**Work required**
Once the line with "v).net = s.net := rfl" is found in the entries below, repeat it and each following line exactly, up to and including the line with "v).fleet = s.fleet := rfl". Add no other lines.

:: Data for this exercise

-- ==== Sys2Proof/Laws/State.lean ====
section
/-!
SUPPORT. One lemma per field of the state per update, so that no proof unfolds a record update.
-/
namespace Sys2Proof.Machine

@[simp] theorem State.put_phase (s : State) (f : Fld) (v : Nat) : (s.put f v).phase = s.phase := rfl
@[simp] theorem State.put_mode (s : State) (f : Fld) (v : Nat) : (s.put f v).mode = s.mode := rfl
@[simp] theorem State.put_role (s : State) (f : Fld) (v : Nat) : (s.put f v).role = s.role := rfl
@[simp] theorem State.put_latch (s : State) (f : Fld) (v : Nat) : (s.put f v).latch = s.latch := rfl
@[simp] theorem State.put_frame (s : State) (f : Fld) (v : Nat) : (s.put f v).frame = s.frame := rfl
@[simp] theorem State.put_gal (s : State) (f : Fld) (v : Nat) : (s.put f v).gal = s.gal := rfl
@[simp] theorem State.put_prog (s : State) (f : Fld) (v : Nat) : (s.put f v).prog = s.prog := rfl
@[simp] theorem State.put_light (s : State) (f : Fld) (v : Nat) : (s.put f v).light = s.light := rfl
@[simp] theorem State.put_net (s : State) (f : Fld) (v : Nat) : (s.put f v).net = s.net := rfl
@[simp] theorem State.put_drv (s : State) (f : Fld) (v : Nat) : (s.put f v).drv = s.drv := rfl
@[simp] theorem State.put_pos (s : State) (f : Fld) (v : Nat) : (s.put f v).pos = s.pos := rfl
@[simp] theorem State.put_fleet (s : State) (f : Fld) (v : Nat) : (s.put f v).fleet = s.fleet := rfl
@[simp] theorem State.put_stp (s : State) (f : Fld) (v : Nat) : (s.put f v).stp = s.stp := rfl
@[simp] theorem State.put_time (s : State) (f : Fld) (v : Nat) : (s.put f v).time = s.time := rfl
@[simp] theorem State.put_rtc (s : State) (f : Fld) (v : Nat) : (s.put f v).rtc = s.rtc := rfl
@[simp] theorem State.put_meter (s : State) (f : Fld) (v : Nat) : (s.put f v).meter = s.meter := rfl
@[simp] theorem State.put_wired (s : State) (f : Fld) (v : Nat) : (s.put f v).wired = s.wired := rfl
@[simp] theorem State.put_spl (s : State) (f : Fld) (v : Nat) : (s.put f v).spl = s.spl := rfl
@[simp] theorem State.put_upd (s : State) (f : Fld) (v : Nat) : (s.put f v).upd = s.upd := rfl
@[simp] theorem State.put_keys (s : State) (f : Fld) (v : Nat) : (s.put f v).keys = s.keys := rfl
@[simp] theorem State.put_recs (s : State) (f : Fld) (v : Nat) : (s.put f v).recs = s.recs := rfl
@[simp] theorem State.put_bst (s : State) (f : Fld) (v : Nat) : (s.put f v).bst = s.bst := rfl
@[simp] theorem State.put_mem (s : State) (f : Fld) (v : Nat) : (s.put f v).mem = s.mem := rfl
@[simp] theorem State.put_free (s : State) (f : Fld) (v : Nat) : (s.put f v).free = s.free := rfl
@[simp] theorem State.put_out (s : State) (f : Fld) (v : Nat) : (s.put f v).out = s.out := rfl
@[simp] theorem State.put_pending (s : State) (f : Fld) (v : Nat) : (s.put f v).pending = s.pending := rfl

@[simp] theorem State.modFrame_phase (s : State) (g : Frame → Frame) : (s.modFrame g).phase = s.phase := rfl
@[simp] theorem State.modFrame_mode (s : State) (g : Frame → Frame) : (s.modFrame g).mode = s.mode := rfl
@[simp] theorem State.modFrame_role (s : State) (g : Frame → Frame) : (s.modFrame g).role = s.role := rfl
@[simp] theorem State.modFrame_regs (s : State) (g : Frame → Frame) : (s.modFrame g).regs = s.regs := rfl
@[simp] theorem State.modFrame_latch (s : State) (g : Frame → Frame) : (s.modFrame g).latch = s.latch := rfl
@[simp] theorem State.modFrame_gal (s : State) (g : Frame → Frame) : (s.modFrame g).gal = s.gal := rfl
@[simp] theorem State.modFrame_prog (s : State) (g : Frame → Frame) : (s.modFrame g).prog = s.prog := rfl
@[simp] theorem State.modFrame_light (s : State) (g : Frame → Frame) : (s.modFrame g).light = s.light := rfl
@[simp] theorem State.modFrame_net (s : State) (g : Frame → Frame) : (s.modFrame g).net = s.net := rfl
@[simp] theorem State.modFrame_drv (s : State) (g : Frame → Frame) : (s.modFrame g).drv = s.drv := rfl
@[simp] theorem State.modFrame_pos (s : State) (g : Frame → Frame) : (s.modFrame g).pos = s.pos := rfl
@[simp] theorem State.modFrame_fleet (s : State) (g : Frame → Frame) : (s.modFrame g).fleet = s.fleet := rfl
@[simp] theorem State.modFrame_stp (s : State) (g : Frame → Frame) : (s.modFrame g).stp = s.stp := rfl
@[simp] theorem State.modFrame_time (s : State) (g : Frame → Frame) : (s.modFrame g).time = s.time := rfl
@[simp] theorem State.modFrame_rtc (s : State) (g : Frame → Frame) : (s.modFrame g).rtc = s.rtc := rfl
@[simp] theorem State.modFrame_meter (s : State) (g : Frame → Frame) : (s.modFrame g).meter = s.meter := rfl
@[simp] theorem State.modFrame_wired (s : State) (g : Frame → Frame) : (s.modFrame g).wired = s.wired := rfl
@[simp] theorem State.modFrame_spl (s : State) (g : Frame → Frame) : (s.modFrame g).spl = s.spl := rfl
@[simp] theorem State.modFrame_upd (s : State) (g : Frame → Frame) : (s.modFrame g).upd = s.upd := rfl
@[simp] theorem State.modFrame_keys (s : State) (g : Frame → Frame) : (s.modFrame g).keys = s.keys := rfl
@[simp] theorem State.modFrame_recs (s : State) (g : Frame → Frame) : (s.modFrame g).recs = s.recs := rfl
@[simp] theorem State.modFrame_bst (s : State) (g : Frame → Frame) : (s.modFrame g).bst = s.bst := rfl
@[simp] theorem State.modFrame_mem (s : State) (g : Frame → Frame) : (s.modFrame g).mem = s.mem := rfl
@[simp] theorem State.modFrame_free (s : State) (g : Frame → Frame) : (s.modFrame g).free = s.free := rfl
@[simp] theorem State.modFrame_out (s : State) (g : Frame → Frame) : (s.modFrame g).out = s.out := rfl
@[simp] theorem State.modFrame_pending (s : State) (g : Frame → Frame) : (s.modFrame g).pending = s.pending := rfl
@[simp] theorem State.modFrame_frame (s : State) (g : Frame → Frame) : (s.modFrame g).frame = g s.frame := rfl
@[simp] theorem State.modFrame_get (s : State) (g : Frame → Frame) (h : Fld) : (s.modFrame g).get h = s.get h := rfl

@[simp] theorem State.modGal_phase (s : State) (g : Gallery → Gallery) : (s.modGal g).phase = s.phase := rfl
@[simp] theorem State.modGal_mode (s : State) (g : Gallery → Gallery) : (s.modGal g).mode = s.mode := rfl
@[simp] theorem State.modGal_role (s : State) (g : Gallery → Gallery) : (s.modGal g).role = s.role := rfl
@[simp] theorem State.modGal_regs (s : State) (g : Gallery → Gallery) : (s.modGal g).regs = s.regs := rfl
@[simp] theorem State.modGal_latch (s : State) (g : Gallery → Gallery) : (s.modGal g).latch = s.latch := rfl
@[simp] theorem State.modGal_frame (s : State) (g : Gallery → Gallery) : (s.modGal g).frame = s.frame := rfl
@[simp] theorem State.modGal_prog (s : State) (g : Gallery → Gallery) : (s.modGal g).prog = s.prog := rfl
@[simp] theorem State.modGal_light (s : State) (g : Gallery → Gallery) : (s.modGal g).light = s.light := rfl
@[simp] theorem State.modGal_net (s : State) (g : Gallery → Gallery) : (s.modGal g).net = s.net := rfl
@[simp] theorem State.modGal_drv (s : State) (g : Gallery → Gallery) : (s.modGal g).drv = s.drv := rfl
@[simp] theorem State.modGal_pos (s : State) (g : Gallery → Gallery) : (s.modGal g).pos = s.pos := rfl
@[simp] theorem State.modGal_fleet (s : State) (g : Gallery → Gallery) : (s.modGal g).fleet = s.fleet := rfl
@[simp] theorem State.modGal_stp (s : State) (g : Gallery → Gallery) : (s.modGal g).stp = s.stp := rfl
@[simp] theorem State.modGal_time (s : State) (g : Gallery → Gallery) : (s.modGal g).time = s.time := rfl
@[simp] theorem State.modGal_rtc (s : State) (g : Gallery → Gallery) : (s.modGal g).rtc = s.rtc := rfl
@[simp] theorem State.modGal_meter (s : State) (g : Gallery → Gallery) : (s.modGal g).meter = s.meter := rfl
@[simp] theorem State.modGal_wired (s : State) (g : Gallery → Gallery) : (s.modGal g).wired = s.wired := rfl
@[simp] theorem State.modGal_spl (s : State) (g : Gallery → Gallery) : (s.modGal g).spl = s.spl := rfl
@[simp] theorem State.modGal_upd (s : State) (g : Gallery → Gallery) : (s.modGal g).upd = s.upd := rfl
@[simp] theorem State.modGal_keys (s : State) (g : Gallery → Gallery) : (s.modGal g).keys = s.keys := rfl
@[simp] theorem State.modGal_recs (s : State) (g : Gallery → Gallery) : (s.modGal g).recs = s.recs := rfl
@[simp] theorem State.modGal_bst (s : State) (g : Gallery → Gallery) : (s.modGal g).bst = s.bst := rfl
@[simp] theorem State.modGal_mem (s : State) (g : Gallery → Gallery) : (s.modGal g).mem = s.mem := rfl
@[simp] theorem State.modGal_free (s : State) (g : Gallery → Gallery) : (s.modGal g).free = s.free := rfl
@[simp] theorem State.modGal_out (s : State) (g : Gallery → Gallery) : (s.modGal g).out = s.out := rfl
@[simp] theorem State.modGal_pending (s : State) (g : Gallery → Gallery) : (s.modGal g).pending = s.pending := rfl
@[simp] theorem State.modGal_gal (s : State) (g : Gallery → Gallery) : (s.modGal g).gal = g s.gal := rfl
@[simp] theorem State.modGal_get (s : State) (g : Gallery → Gallery) (h : Fld) : (s.modGal g).get h = s.get h := rfl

::::

**Written response**
@[simp] theorem State.put_net (s : State) (f : Fld) (v : Nat) : (s.put f v).net = s.net := rfl
@[simp] theorem State.put_drv (s : State) (f : Fld) (v : Nat) : (s.put f v).drv = s.drv := rfl
@[simp] theorem State.put_pos (s : State) (f : Fld) (v : Nat) : (s.put f v).pos = s.pos := rfl
@[simp] theorem State.put_fleet (s : State) (f : Fld) (v : Nat) : (s.put f v).fleet = s.fleet := rfl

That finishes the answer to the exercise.